The catalytic properties of supported vanadium-oxide catalysts are strongly influenced by the configuration of surface vanadia. The surface configuration is highly dependent on what metal oxide is used as the support; acidic supports lead to the formation of isolated vanadyl groups, polymeric vanadyl chains, and eventually over-layer crystals, e.g. V2O5, at high loadings, while basic supports can lead to mixed metal-oxide phases due to the strong interaction between the support and vanadia. While much work has been done comparing various supports (MgO, SiO2, Al2O3, etc.), few studies have compared different morphologies for the same oxide support. Aerogel techniques are capable of producing metal oxides with extremely high surface areas and unique surface chemistries. It is highly likely that the interaction between vanadium and aerogel-prepared metal oxides differs from the interaction with conventional metal oxides. For instance, it might be expected that aerogel-prepared metal oxides would be better able to disperse vanadyl groups due to enhanced surface area. Morphology changes for the same metal oxide might, therefore, lead to different vanadium surface structures and catalytic properties. This work studies how using an aerogel technique to prepare SiO2 and MgO affects the surface configuration and catalytic properties of vanadium in V/SiO2 and V/MgO catalysts. Both types of catalysts were prepared by the incipient wetness method and were characterized by BET, DRIFT-IR, Raman spectroscopy, XRD and H2-TPR. Chemical properties of the catalysts were probed by means of methanol partial oxidation.

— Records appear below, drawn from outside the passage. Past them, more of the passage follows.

/-! ## Vector -/

theorem execVadd_keeps (core : Fin 2000) (x : Ctx) (s : State) (h : s.memsWf = true) :
    outcomeWf (execVadd core x s) = true := State.startEngine_memsWf _ _ _ _ (fun t q ht => by simp [ht]) h
theorem execVsub_keeps (core : Fin 2000) (x : Ctx) (s : State) (h : s.memsWf = true) :
    outcomeWf (execVsub core x s) = true := State.startEngine_memsWf _ _ _ _ (fun t q ht => by simp [ht]) h
theorem execVmul_keeps (core : Fin 2000) (x : Ctx) (s : State) (h : s.memsWf = true) :
    outcomeWf (execVmul core x s) = true := State.startEngine_memsWf _ _ _ _ (fun t q ht => by simp [ht]) h
theorem execVmax_keeps (core : Fin 2000) (x : Ctx) (s : State) (h : s.memsWf = true) :
    outcomeWf (execVmax core x s) = true := State.startEngine_memsWf _ _ _ _ (fun t q ht => by simp [ht]) h
theorem execVmin_keeps (core : Fin 2000) (x : Ctx) (s : State) (h : s.memsWf = true) :
    outcomeWf (execVmin core x s) = true := State.startEngine_memsWf _ _ _ _ (fun t q ht => by simp [ht]) h
theorem execVfma_keeps (core : Fin 2000) (x : Ctx) (s : State) (h : s.memsWf = true) :
    outcomeWf (execVfma core x s) = true := State.startEngine_memsWf _ _ _ _ (fun t q ht => by simp [ht]) h
theorem execVsmul_keeps (core : Fin 2000) (x : Ctx) (s : State) (h : s.memsWf = true) :
    outcomeWf (execVsmul core x s) = true := State.startEngine_memsWf _ _ _ _ (fun t q ht => by simp [ht]) h
theorem execVsadd_keeps (core : Fin 2000) (x : Ctx) (s : State) (h : s.memsWf = true) :
    outcomeWf (execVsadd core x s) = true := State.startEngine_memsWf _ _ _ _ (fun t q ht => by simp [ht]) h
theorem execVexp2_keeps (core : Fin 2000) (x : Ctx) (s : State) (h : s.memsWf = true) :
    outcomeWf (execVexp2 core x s) = true := State.startEngine_memsWf _ _ _ _ (fun t q ht => by simp [ht]) h
theorem execVlog2_keeps (core : Fin 2000) (x : Ctx) (s : State) (h : s.memsWf = true) :
    outcomeWf (execVlog2 core x s) = true := State.startEngine_memsWf _ _ _ _ (fun t q ht => by simp [ht]) h
theorem execVrcp_keeps (core : Fin 2000) (x : Ctx) (s : State) (h : s.memsWf = true) :
    outcomeWf (execVrcp core x s) = true := State.startEngine_memsWf _ _ _ _ (fun t q ht => by simp [ht]) h
theorem execVrsqrt_keeps (core : Fin 2000) (x : Ctx) (s : State) (h : s.memsWf = true) :
    outcomeWf (execVrsqrt core x s) = true := State.startEngine_memsWf _ _ _ _ (fun t q ht => by simp [ht]) h
theorem execVabs_keeps (core : Fin 2000) (x : Ctx) (s : State) (h : s.memsWf = true) :
    outcomeWf (execVabs core x s) = true := State.startEngine_memsWf _ _ _ _ (fun t q ht => by simp [ht]) h
theorem execVneg_keeps (core : Fin 2000) (x : Ctx) (s : State) (h : s.memsWf = true) :
    outcomeWf (execVneg core x s) = true := State.startEngine_memsWf _ _ _ _ (fun t q ht => by simp [ht]) h
theorem execVmov_keeps (core : Fin 2000) (x : Ctx) (s : State) (h : s.memsWf = true) :
    outcomeWf (execVmov core x s) = true := State.startEngine_memsWf _ _ _ _ (fun t q ht => by simp [ht]) h
theorem execVcvt_keeps (core : Fin 2000) (x : Ctx) (s : State) (h : s.memsWf = true) :
    outcomeWf (execVcvt core x s) = true := State.startEngine_memsWf _ _ _ _ (fun t q ht => by simp [ht]) h
theorem execVrsum_keeps (core : Fin 2000) (x : Ctx) (s : State) (h : s.memsWf = true) :
    outcomeWf (execVrsum core x s) = true := State.startEngine_memsWf _ _ _ _ (fun t q ht => by simp [ht]) h
theorem execVrmax_keeps (core : Fin 2000) (x : Ctx) (s : State) (h : s.memsWf = true) :
    outcomeWf (execVrmax core x s) = true := State.startEngine_memsWf _ _ _ _ (fun t q ht => by simp [ht]) h
theorem execVtopk_keeps (core : Fin 2000) (x : Ctx) (s : State) (h : s.memsWf = true) :
    outcomeWf (execVtopk core x s) = true := State.startEngine_memsWf _ _ _ _ (fun t q ht => by simp [ht]) h
theorem execVsamp_keeps (core : Fin 2000) (x : Ctx) (s : State) (h : s.memsWf = true) :
    outcomeWf (execVsamp core x s) = true := State.startEngine_memsWf _ _ _ _ (fun t q ht => by simp [ht]) h
theorem execVrng_keeps (core : Fin 2000) (x : Ctx) (s : State) (h : s.memsWf = true) :
    outcomeWf (execVrng core x s) = true := State.startEngine_memsWf _ _ _ _ (fun t q ht => by simp [ht]) h

/-! ## RowMover -/

theorem execRmld_keeps (core : Fin 2000) (x : Ctx) (s : State) (h : s.memsWf = true) :
    outcomeWf (execRmld core x s) = true := State.startEngine_memsWf _ _ _ _ (fun t q ht => by simp [ht]) h
theorem execRmst_keeps (core : Fin 2000) (x : Ctx) (s : State) (h : s.memsWf = true) :
    outcomeWf (execRmst core x s) = true := State.startEngine_memsWf _ _ _ _ (fun t q ht => by simp [ht]) h
theorem execRmx_keeps (core : Fin 2000) (x : Ctx) (s : State) (h : s.memsWf = true) :
    outcomeWf (execRmx core x s) = true := State.startEngine_memsWf _ _ _ _ (fun t q ht => by simp [ht]) h

/-! ## Xe -/

theorem execChainActivate_keeps (stack : Fin 40) (s : State) (h : s.memsWf = true) :
    outcomeWf (execChainActivate stack s) = true := by
  dsimp only [execChainActivate]; (repeat' split) <;> simp (maxDischargeDepth := 8) [h]
theorem execDescriptorFetched_keeps (stack : Fin 40) (place : Fin 16) (s : State) (h : s.memsWf = true) :
    outcomeWf (execDescriptorFetched stack place s) = true := by
  dsimp only [execDescriptorFetched]; (repeat' split) <;> simp (maxDischargeDepth := 8) [h]
theorem execPieceIssue_keeps (stack : Fin 40) (s : State) (h : s.memsWf = true) :
    outcomeWf (execPieceIssue stack s) = true := by
  dsimp only [execPieceIssue]; (repeat' split) <;> simp (maxDischargeDepth := 8) [h]
theorem execPieceComplete_keeps (stack : Fin 40) (tag : BitVec 16) (s : State) (h : s.memsWf = true) :
    outcomeWf (execPieceComplete stack tag s) = true := by
  dsimp only [execPieceComplete]; (repeat' split) <;> simp (maxDischargeDepth := 8) [h]
theorem execRecordWriteComplete_keeps (stack : Fin 40) (seq : Nat) (s : State) (h : s.memsWf = true) :
    outcomeWf (execRecordWriteComplete stack seq s) = true := by
  dsimp only [execRecordWriteComplete]; (repeat' split) <;> simp (maxDischargeDepth := 8) [h]

/-! ## CoreEvents -/

theorem execEngineCommandComplete_keeps (core : Fin 2000) (eng : Engine) (s : State) (h : s.memsWf = true) :
    outcomeWf (execEngineCommandComplete core eng s) = true := by
  dsimp only [execEngineCommandComplete]; (repeat' split) <;> simp (maxDischargeDepth := 8) [h]
theorem execWaitTmo_keeps (core : Fin 2000) (x : Ctx) (slot : BundleSlot) (s : State) (h : s.memsWf = true) :
    outcomeWf (execWaitTmo core x slot s) = true := by
  dsimp only [execWaitTmo]; (repeat' split) <;> simp (maxDischargeDepth := 8) [h]
theorem execDStart_keeps (ini : Initiator) (ep : Byte) (core : Fin 2000) (s : State) (h : s.memsWf = true) :
    outcomeWf (execDStart ini ep core s) = true := by
  unfold execDStart; refine State.busDo_memsWf _ _ _ _ _ ?_ h; simp (maxDischargeDepth := 8) [h]
theorem execPStart_keeps (ini : Initiator) (ep : Byte) (core : Fin 2000) (s : State) (h : s.memsWf = true) :
    outcomeWf (execPStart ini ep core s) = true := by
  unfold execPStart; refine State.busDo_memsWf _ _ _ _ _ ?_ h; simp (maxDischargeDepth := 8) [h]
theorem execDAbort_keeps (ini : Initiator) (ep : Byte) (core : Fin 2000) (s : State) (h : s.memsWf = true) :
    outcomeWf (execDAbort ini ep core s) = true := by
  unfold execDAbort; refine State.busDo_memsWf _ _ _ _ _ ?_ h; simp (maxDischargeDepth := 8) [h]
theorem execPPreempt_keeps (ini : Initiator) (ep : Byte) (core : Fin 2000) (s : State) (h : s.memsWf = true) :
    outcomeWf (execPPreempt ini ep core s) = true := by
  unfold execPPreempt; refine State.busDo_memsWf _ _ _ _ _ ?_ h; simp (maxDischargeDepth := 8) [h]
theorem execPResume_keeps (ini : Initiator) (ep : Byte) (core : Fin 2000) (s : State) (h : s.memsWf = true) :
    outcomeWf (execPResume ini ep core s) = true := by
  unfold execPResume; refine State.busDo_memsWf _ _ _ _ _ ?_ h; simp (maxDischargeDepth := 8) [h]
theorem execClearCtr_keeps (ini : Initiator) (ep : Byte) (core : Fin 2000) (s : State) (h : s.memsWf = true) :
    outcomeWf (execClearCtr ini ep core s) = true := by
  unfold execClearCtr; refine State.busDo_memsWf _ _ _ _ _ ?_ h; simp (maxDischargeDepth := 8) [h]
theorem execCtxBanksWrite_keeps (ini : Initiator) (ep : Byte) (core : Fin 2000) (d p : Byte) (s : State) (h : s.memsWf = true) :
    outcomeWf (execCtxBanksWrite ini ep core d p s) = true := by
  unfold execCtxBanksWrite; refine State.busDo_memsWf _ _ _ _ _ ?_ h; simp (maxDischargeDepth := 8) [h]
theorem execGRegisterWrite_keeps (ini : Initiator) (ep : Byte) (core : Fin 2000) (x : Ctx) (r : Fin 16) (v : Dword) (s : State) (h : s.memsWf = true) :
    outcomeWf (execGRegisterWrite ini ep core x r v s) = true := by
  unfold execGRegisterWrite; refine State.busDo_memsWf _ _ _ _ _ ?_ h; simp (maxDischargeDepth := 8) [h]

/-! ## RowPort -/

theorem execRowGrant_keeps (stack : Fin 40) (bank : Fin 32) (s : State) (h : s.memsWf = true) :
    outcomeWf (execRowGrant stack bank s) = true := by
  dsimp only [execRowGrant]; (repeat' split) <;> simp (maxDischargeDepth := 8) [h]
theorem execRowScrub_keeps (stack : Fin 40) (s : State) (h : s.memsWf = true) :
    outcomeWf (execRowScrub stack s) = true := by
  simp (maxDischargeDepth := 8) [execRowScrub, h]
theorem execSpareRowRemap_keeps (stack : Fin 40) (bank : Fin 32) (row : BitVec 16) (s : State) (h : s.memsWf = true) :
    outcomeWf (execSpareRowRemap stack bank row s) = true := by
  simp (maxDischargeDepth := 8) [execSpareRowRemap, h]
theorem execBondFailDeclare_keeps (stack : Fin 40) (kind : BondClass × Bool) (grp pos : Nat) (s : State) (h : s.memsWf = true) : outcomeWf (execBondFailDeclare stack kind grp pos s) = true := by
  simp (maxDischargeDepth := 8) [execBondFailDeclare, h]
theorem execBondRepair_keeps (stack : Fin 40) (kind : BondClass × Bool) (place : Nat × Nat) (s : State) (h : s.memsWf = true) : outcomeWf (execBondRepair stack kind place s) = true := by
  dsimp only [execBondRepair]; (repeat' split) <;> simp (maxDischargeDepth := 8) [h]
theorem execHalfRowEntry_keeps (stack : Fin 40) (s : State) (h : s.memsWf = true) :
    outcomeWf (execHalfRowEntry stack s) = true := by
  simp (maxDischargeDepth := 8) [execHalfRowEntry, h]
theorem execGovernorTick_keeps (stack : Fin 40) (s : State) (h : s.memsWf = true) :
    outcomeWf (execGovernorTick stack s) = true := by
  simp (maxDischargeDepth := 8) [execGovernorTick, h]
theorem execPowerSample_keeps (stack : Fin 40) (compute rowStore base : BitVec 10) (s : State) (h : s.memsWf = true) :
    outcomeWf (execPowerSample stack compute rowStore base s) = true := by
  simp (maxDischargeDepth := 8) [execPowerSample, h]
theorem execCapLimitWrite_keeps (ini : Initiator) (ep : Byte) (stack : Fin 40) (sus surge : Byte) (s : State) (h : s.memsWf = true) :
    outcomeWf (execCapLimitWrite ini ep stack sus surge s) = true := by
  unfold execCapLimitWrite; refine State.busDo_memsWf _ _ _ _ _ ?_ h; simp (maxDischargeDepth := 8) [h]
theorem execSurgeGrantWrite_keeps (ini : Initiator) (ep : Byte) (stack : Fin 40) (grant : Bool) (s : State) (h : s.memsWf = true) :
    outcomeWf (execSurgeGrantWrite ini ep stack grant s) = true := by
  unfold execSurgeGrantWrite; refine State.busDo_memsWf _ _ _ _ _ ?_ h; simp (maxDischargeDepth := 8) [h]

/-! ## Memory -/

theorem execMrd_keeps (src : Byte) (tag : BitVec 16) (grp : BitVec 5) (blk : BitVec 32) (first count : BitVec 4) (s : State) (h : s.memsWf = true) :
    outcomeWf (execMrd src tag grp blk first count s) = true := by
  simp (maxDischargeDepth := 8) [execMrd, h]
theorem execMwr_keeps (src : Byte) (tag : BitVec 16) (grp : BitVec 5) (blk : BitVec 32) (chunk : BitVec 5) (data : Payload) (s : State) (h : s.memsWf = true) :
    outcomeWf (execMwr src tag grp blk chunk data s) = true := by
  simp (maxDischargeDepth := 8) [execMwr, h]
theorem execMwrp_keeps (src : Byte) (tag : BitVec 16) (grp : BitVec 5) (addr : Dword) (len : BitVec 8) (data : BitVec 128) (s : State) (h : s.memsWf = true) :
    outcomeWf (execMwrp src tag grp addr len data s) = true := by
  simp (maxDischargeDepth := 8) [execMwrp, h]
theorem execMcas_keeps (src : Byte) (tag : BitVec 16) (addr expected new : Dword) (s : State) (h : s.memsWf = true) :
    outcomeWf (execMcas src tag addr expected new s) = true := by
  dsimp only [execMcas]; (repeat' split) <;> simp (maxDischargeDepth := 8) [h]
theorem execMemCommandIssue_keeps (chan : Fin 384) (s : State) (h : s.memsWf = true) :
    outcomeWf (execMemCommandIssue chan s) = true := by
  dsimp only [execMemCommandIssue]; (repeat' split) <;> simp (maxDischargeDepth := 8) [h]
theorem execMemScrub_keeps (chan : Fin 384) (s : State) (h : s.memsWf = true) :
    outcomeWf (execMemScrub chan s) = true := by
  simp (maxDischargeDepth := 8) [execMemScrub, h]
theorem execRefreshDue_keeps (chan : Fin 384) (bank : Fin 16) (s : State) (h : s.memsWf = true) :
    outcomeWf (execRefreshDue chan bank s) = true := by
  simp (maxDischargeDepth := 8) [execRefreshDue, h]
theorem execRefreshRateChange_keeps (chan : Fin 384) (rate : Fin 3) (s : State) (h : s.memsWf = true) :
    outcomeWf (execRefreshRateChange chan rate s) = true := by
  simp (maxDischargeDepth := 8) [execRefreshRateChange, h]
theorem execChannelRetrain_keeps (chan : Fin 384) (good : Bool) (s : State) (h : s.memsWf = true) :
    outcomeWf (execChannelRetrain chan good s) = true := by
  simp (maxDischargeDepth := 8) [execChannelRetrain, h]
theorem execRetrainDeadline_keeps (chan : Fin 384) (good : Bool) (s : State) (h : s.memsWf = true) :
    outcomeWf (execRetrainDeadline chan good s) = true := by
  dsimp only [execRetrainDeadline]; (repeat' split) <;> simp (maxDischargeDepth := 8) [h]
theorem execPhyPllAlarm_keeps (phy : Fin 32) (persists : Bool) (s : State) (h : s.memsWf = true) :
    outcomeWf (execPhyPllAlarm phy persists s) = true := by
  unfold execPhyPllAlarm; generalize List.range 12 = R12; ((repeat' split) <;> simp (maxDischargeDepth := 8) [h])
theorem execMemoryTraining_keeps (tries : List (Fin 384 × Fin 4)) (s : State) (h : s.memsWf = true) : outcomeWf (execMemoryTraining tries s) = true := by
  unfold execMemoryTraining; generalize List.range 384 = R384; ((repeat' split) <;> simp (maxDischargeDepth := 8) [h])
theorem execMrsp_keeps (dst : Byte) (tag : BitVec 16) (chunk : BitVec 5) (data : Payload) (s : State) (h : s.memsWf = true) :
    outcomeWf (execMrsp dst tag chunk data s) = true := by
  dsimp only [execMrsp]; (repeat' split) <;> simp (maxDischargeDepth := 8) [h]
theorem execMwack_keeps (dst : Byte) (tag : BitVec 16) (chunk : BitVec 5) (s : State) (h : s.memsWf = true) :
    outcomeWf (execMwack dst tag chunk s) = true := by
  dsimp only [execMwack]; (repeat' split) <;> simp (maxDischargeDepth := 8) [h]
theorem execSvop_keeps (unit : Fin 64) (src : Byte) (tag : BitVec 16) (blk : BitVec 32) (chunk : BitVec 5) (data : Payload) (s : State) (h : s.memsWf = true) :
    outcomeWf (execSvop unit src tag blk chunk data s) = true := by
  simp (maxDischargeDepth := 8) [execSvop, h]
theorem execSieveSeal_keeps (unit : Fin 64) (s : State) (h : s.memsWf = true) :
    outcomeWf (execSieveSeal unit s) = true := by
  dsimp only [execSieveSeal]; (repeat' split) <;> simp (maxDischargeDepth := 8) [h]
theorem execSieveQuery_keeps (unit : Fin 64) (s : State) (h : s.memsWf = true) :
    outcomeWf (execSieveQuery unit s) = true := by
  dsimp only [execSieveQuery]; (repeat' split) <;> simp (maxDischargeDepth := 8) [h]
theorem execSvdone_keeps (stack : Fin 40) (tag : BitVec 16) (status : Byte) (s : State) (h : s.memsWf = true) :
    outcomeWf (execSvdone stack tag status s) = true := by
  dsimp only [execSvdone]; (repeat' split) <;> simp (maxDischargeDepth := 8) [h]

The surface structures of V/SiO2 catalysts appeared to be identical on both types of silica supports at low vanadia loadings, with isolated three-legged (SiO)3V=O groups. At high loadings, various vanadia phases, including isolated VO4 and crystalline V2O5, may form on both aerogel and conventionally prepared silica supports. However, a small but clear Raman peak at ~1040 cm-1 was noted only for conventionally prepared catalysts; this is attributed to the formation of V2O5 • nH2O gels resulting from the hydration of monovanadate groups and/or V2O5. These results suggest that there may be only isolated VO4 groups on aerogel-prepared silica for all weight loadings, while vanadium aggregates at high weight loadings on conventional silica.

All the V/SiO2 catalysts gave nearly the same product selectivities except when the weight loadings was low (0.5-2 weight%). For those weight loadings, the formaldehyde selectivities of conventionally prepared V/SiO2 were higher than those of aerogel-prepared V/SiO2 when the conversions were roughly the same. The differences in selectivity can be attributed to the support, rather than to differences in vanadium structure since isolated monovanadate species were expected on both samples. Silica is not selective to formaldehyde, instead producing carbon oxides and dimethyl ether. Aerogel-prepared silica possesses higher surface area and greater number of Brønsted acid sites (surface hydroxyls) than conventionally prepared silica, allowing greater influence on the catalytic behavior and less selectivity to formaldehyde at low loadings.

Catalytic activities and turnover frequencies for aerogel-prepared and conventionally prepared catalysts were nearly the same for weight loadings less than 3%. On the contrary, aerogel-prepared catalysts showed higher activities and turnover frequencies than conventionally prepared catalysts at 3 weight% and higher. The differences in turnover frequency were thought to be caused by differences in the vanadium phases present at high weight loadings on aerogel-prepared and conventionally prepared V/SiO2.

As evident from a Raman peak at 860 cm-1, magnesium orthovanadate was present for all of V/MgO catalysts with 20% weight loading and higher. In contrast, magnesium pyrovanadate was found only in the conventionally prepared catalysts with higher vanadium contents. No difference in selectivity was observed in methanol partial oxidation; however, aerogel-prepared V/MgO catalysts were more active than conventionally prepared samples at weight loadings higher than 15%. Again, the differences in catalytic results can be attributed to the higher surface area of the aerogel-prepared support, which allowed small domains of magnesium orthovanadate phases to exist, which were believed to be more active than magnesium orthovanadate or magnesium pyrovanadate clusters.